Saved data entries
=-=-=

-- ==== Sys2Proof/Laws/Monad.lean ====
section
/-! SUPPORT. How a running command evaluates: each primitive of `M` applied to a state. Tagged for `simp`, so that a proof
about a command runs it instead of unfolding the monad. -/

namespace Sys2Proof.Machine

variable {α β : Type}

@[simp] theorem run_pure (a : α) (s : State) : (pure a : M α) s = .ok a s := rfl

@[simp] theorem run_bind (m : M α) (f : α → M β) (s : State) :
    (m >>= f) s = (match m s with | .ok a s' => f a s' | .error e s' => .error e s') := by
  show EStateM.bind m f s = _
  unfold EStateM.bind
  cases m s <;> rfl

@[simp] theorem run_map (g : α → β) (m : M α) (s : State) :
    (g <$> m) s = (match m s with | .ok a s' => .ok (g a) s' | .error e s' => .error e s') := by
  show EStateM.map g m s = _
  unfold EStateM.map
  cases m s <;> rfl

/-- A bind whose first part ends normally. -/
theorem run_bind_ok {m : M α} {f : α → M β} {s s' : State} {a : α} (e : m s = .ok a s') : (m >>= f) s = f a s' := by
  rw [run_bind, e]

@[simp] theorem run_get (s : State) : (get : M State) s = .ok s s := rfl

@[simp] theorem run_modify (f : State → State) (s : State) : (modify f : M PUnit) s = .ok ⟨⟩ (f s) := rfl

@[simp] theorem run_modifyGet (f : State → α × State) (s : State) :
    (modifyGet f : M α) s = .ok (f s).1 (f s).2 := rfl

@[simp] theorem run_throw (e : Stop) (s : State) : (throw e : M α) s = .error e s := rfl

@[simp] theorem run_raise (v : Vector8) (ec : Half) (s : State) : (raise v ec : M α) s = .error (.raise v ec) s := rfl

@[simp] theorem run_finish (a : Answer) (s : State) : (finish a : M α) s = .error (.done a) s := rfl

theorem run_ite (c : Prop) [Decidable c] (m n : M α) (s : State) :
    (if c then m else n) s = if c then m s else n s := by split <;> rfl

/-- Everything `raiseIf` can do. -/
theorem run_raiseIf (c : Bool) (v : Vector8) (ec : Half) (s : State) :
    raiseIf c v ec s = if c then .error (.raise v ec) s else .ok () s := by cases c <;> rfl

@[simp] theorem run_raiseIf_true (v : Vector8) (ec : Half) (s : State) :
    raiseIf true v ec s = .error (.raise v ec) s := rfl

@[simp] theorem run_raiseIf_false (v : Vector8) (ec : Half) (s : State) : raiseIf false v ec s = .ok () s := rfl

@[simp] theorem run_emit (e : Event) (s : State) : emit e s = .ok () (s.setHist (s.hist ++ [e])) := rfl

@[simp] theorem run_modifyRegs (f : ControlRegs → ControlRegs) (s : State) :
    modifyRegs f s = .ok () (s.setRegs (f s.regs)) := rfl

@[simp] theorem run_modifyCtx (f : Context → Context) (s : State) :
    modifyCtx f s = .ok () (s.setCtx (f s.ctx)) := rfl

@[simp] theorem run_modifySched (f : Sched → Sched) (s : State) :
    modifySched f s = .ok () (s.setSched (f s.sched)) := rfl

@[simp] theorem run_modifyExc (f : ExcState → ExcState) (s : State) :
    modifyExc f s = .ok () (s.setExc (f s.exc)) := rfl

@[simp] theorem run_abort (r : AbortReason) (s : State) : (abort r : M α) s = .error (.done .abort) (s.abortedBy r) := rfl

@[simp] theorem run_abortIf_true (r : AbortReason) (s : State) :
    abortIf true r s = .error (.done .abort) (s.abortedBy r) := rfl

@[simp] theorem run_abortIf_false (r : AbortReason) (s : State) : abortIf false r s = .ok () s := rfl

@[simp] theorem run_vmExit (i : ExitInfo) (s : State) : (vmExit i : M α) s = .error (.done .vmexit) (s.exited i) := rfl

@[simp] theorem run_emitMode (s : State) : emitMode s = .ok () (s.setHist (s.hist ++ [.modeChange s.mode])) := rfl

/-- `onRaise` where the command ends normally. -/
theorem run_onRaise_ok {m : M α} {k : α → M β} {h : Vector8 → Half → M β} {s s' : State} {a : α}
    (e : m s = .ok a s') : onRaise m k h s = k a s' := by simp [onRaise, e]

/-- `onRaise` where the command raises. -/
theorem run_onRaise_raise {m : M α} {k : α → M β} {h : Vector8 → Half → M β} {s s' : State} {v : Vector8} {ec : Half}
    (e : m s = .error (.raise v ec) s') : onRaise m k h s = h v ec s' := by simp [onRaise, e]

/-- `onRaise` where the command ends with an outcome. -/
theorem run_onRaise_done {m : M α} {k : α → M β} {h : Vector8 → Half → M β} {s s' : State} {a : Answer}
    (e : m s = .error (.done a) s') : onRaise m k h s = .error (.done a) s' := by simp [onRaise, e]

/-! ### `runCommand` (R8, R61) -/

theorem runCommand_aborted {m : M Answer} {s : State} (h : s.aborted = true) :
    runCommand m s = .next (s.respond .abort) := by simp [runCommand, h]

theorem runCommand_ok {m : M Answer} {s s' : State} {a : Answer} (h : s.aborted = false) (e : m s = .ok a s') :
    runCommand m s = .next (s'.respond a) := by simp [runCommand, h, run_onRaise_ok e]

theorem runCommand_done {m : M Answer} {s s' : State} {a : Answer} (h : s.aborted = false)
    (e : m s = .error (.done a) s') : runCommand m s = .next (s'.respond a) := by
  simp [runCommand, h, run_onRaise_done e]

/-- What an `M Answer` gives at the port. -/
def outcomeOf : EStateM.Result Stop State Answer → Host.Outcome State Fault Refusal
  | .ok a s' => .next (s'.respond a)
  | .error (.done a) s' => .next (s'.respond a)
  | .error (.refuse r) _ => .refused r
  | .error (.raise _ _) _ => .fault .deliveryDepth
  | .error .depth _ => .fault .deliveryDepth

theorem runCommand_raise {m : M Answer} {s s' : State} {v : Vector8} {ec : Half} (h : s.aborted = false)
    (e : m s = .error (.raise v ec) s') : runCommand m s = outcomeOf (exception maxExceptions v ec s') := by
  simp only [runCommand, h, run_onRaise_raise e, outcomeOf]
  rfl

theorem runCommand_eq {m : M Answer} {s : State} (h : s.aborted = false) :
    runCommand m s = outcomeOf (onRaise m pure (exception maxExceptions) s) := by
  simp only [runCommand, h, outcomeOf]
  rfl

/-! ### The same in the terms of the claims -/

theorem runCommand_eq_doneIn {m : M Answer} {s s' : State} {a : Answer} (h : s.aborted = false) (e : m s = .ok a s') :
    runCommand m s = doneIn a s' := runCommand_ok h e

theorem runCommand_eq_doneIn_of_done {m : M Answer} {s s' : State} {a : Answer} (h : s.aborted = false)
    (e : m s = .error (.done a) s') : runCommand m s = doneIn a s' := runCommand_done h e

/-- `raisedIn` in a live state. -/
theorem raisedIn_eq {v : Vector8} {ec : Half} {s : State} (h : s.aborted = false) (hv : v ≠ 14#8) :
    raisedIn v ec s = outcomeOf (exception maxExceptions v ec s) := by
  refine runCommand_raise (m := raiseCommand v ec 0#64) h ?_
  unfold raiseCommand recordFaultAddr
  rw [if_neg (by simpa using hv)]
  rfl

theorem runCommand_eq_raisedIn {m : M Answer} {s s' : State} {v : Vector8} {ec : Half} (h : s.aborted = false)
    (h' : s'.aborted = false) (hv : v ≠ 14#8) (e : m s = .error (.raise v ec) s') :
    runCommand m s = raisedIn v ec s' := by
  rw [runCommand_raise h e, raisedIn_eq h' hv]

/-- A command that raises before it changes anything, whether or not the machine is live. -/
theorem runCommand_eq_raisedIn_same {m : M Answer} {s : State} {v : Vector8} {ec : Half} (hv : v ≠ 14#8)
    (e : m s = .error (.raise v ec) s) : runCommand m s = raisedIn v ec s := by
  cases h : s.aborted
  · exact runCommand_eq_raisedIn h h hv e
  · rw [runCommand_aborted h]
    exact (runCommand_aborted (m := raiseCommand v ec 0#64) h).symm

end Sys2Proof.Machine
end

=-=-=

> [Work required] Up to and including the line with "theorem run_raiseIf_true (v", transcribe the entries above exactly, starting from their first line.

> [Response]
-- ==== Sys2Proof/Laws/Monad.lean ====
section
/-! SUPPORT. How a running command evaluates: each primitive of `M` applied to a state. Tagged for `simp`, so that a proof
about a command runs it instead of unfolding the monad. -/

namespace Sys2Proof.Machine

variable {α β : Type}

@[simp] theorem run_pure (a : α) (s : State) : (pure a : M α) s = .ok a s := rfl

@[simp] theorem run_bind (m : M α) (f : α → M β) (s : State) :
    (m >>= f) s = (match m s with | .ok a s' => f a s' | .error e s' => .error e s') := by
  show EStateM.bind m f s = _
  unfold EStateM.bind
  cases m s <;> rfl

@[simp] theorem run_map (g : α → β) (m : M α) (s : State) :
    (g <$> m) s = (match m s with | .ok a s' => .ok (g a) s' | .error e s' => .error e s') := by
  show EStateM.map g m s = _
  unfold EStateM.map
  cases m s <;> rfl

/-- A bind whose first part ends normally. -/
theorem run_bind_ok {m : M α} {f : α → M β} {s s' : State} {a : α} (e : m s = .ok a s') : (m >>= f) s = f a s' := by
  rw [run_bind, e]

@[simp] theorem run_get (s : State) : (get : M State) s = .ok s s := rfl

@[simp] theorem run_modify (f : State → State) (s : State) : (modify f : M PUnit) s = .ok ⟨⟩ (f s) := rfl

@[simp] theorem run_modifyGet (f : State → α × State) (s : State) :
    (modifyGet f : M α) s = .ok (f s).1 (f s).2 := rfl

@[simp] theorem run_throw (e : Stop) (s : State) : (throw e : M α) s = .error e s := rfl

@[simp] theorem run_raise (v : Vector8) (ec : Half) (s : State) : (raise v ec : M α) s = .error (.raise v ec) s := rfl

@[simp] theorem run_finish (a : Answer) (s : State) : (finish a : M α) s = .error (.done a) s := rfl

theorem run_ite (c : Prop) [Decidable c] (m n : M α) (s : State) :
    (if c then m else n) s = if c then m s else n s := by split <;> rfl

/-- Everything `raiseIf` can do. -/
theorem run_raiseIf (c : Bool) (v : Vector8) (ec : Half) (s : State) :
    raiseIf c v ec s = if c then .error (.raise v ec) s else .ok () s := by cases c <;> rfl

@[simp] theorem run_raiseIf_true (v : Vector8) (ec : Half) (s : State) :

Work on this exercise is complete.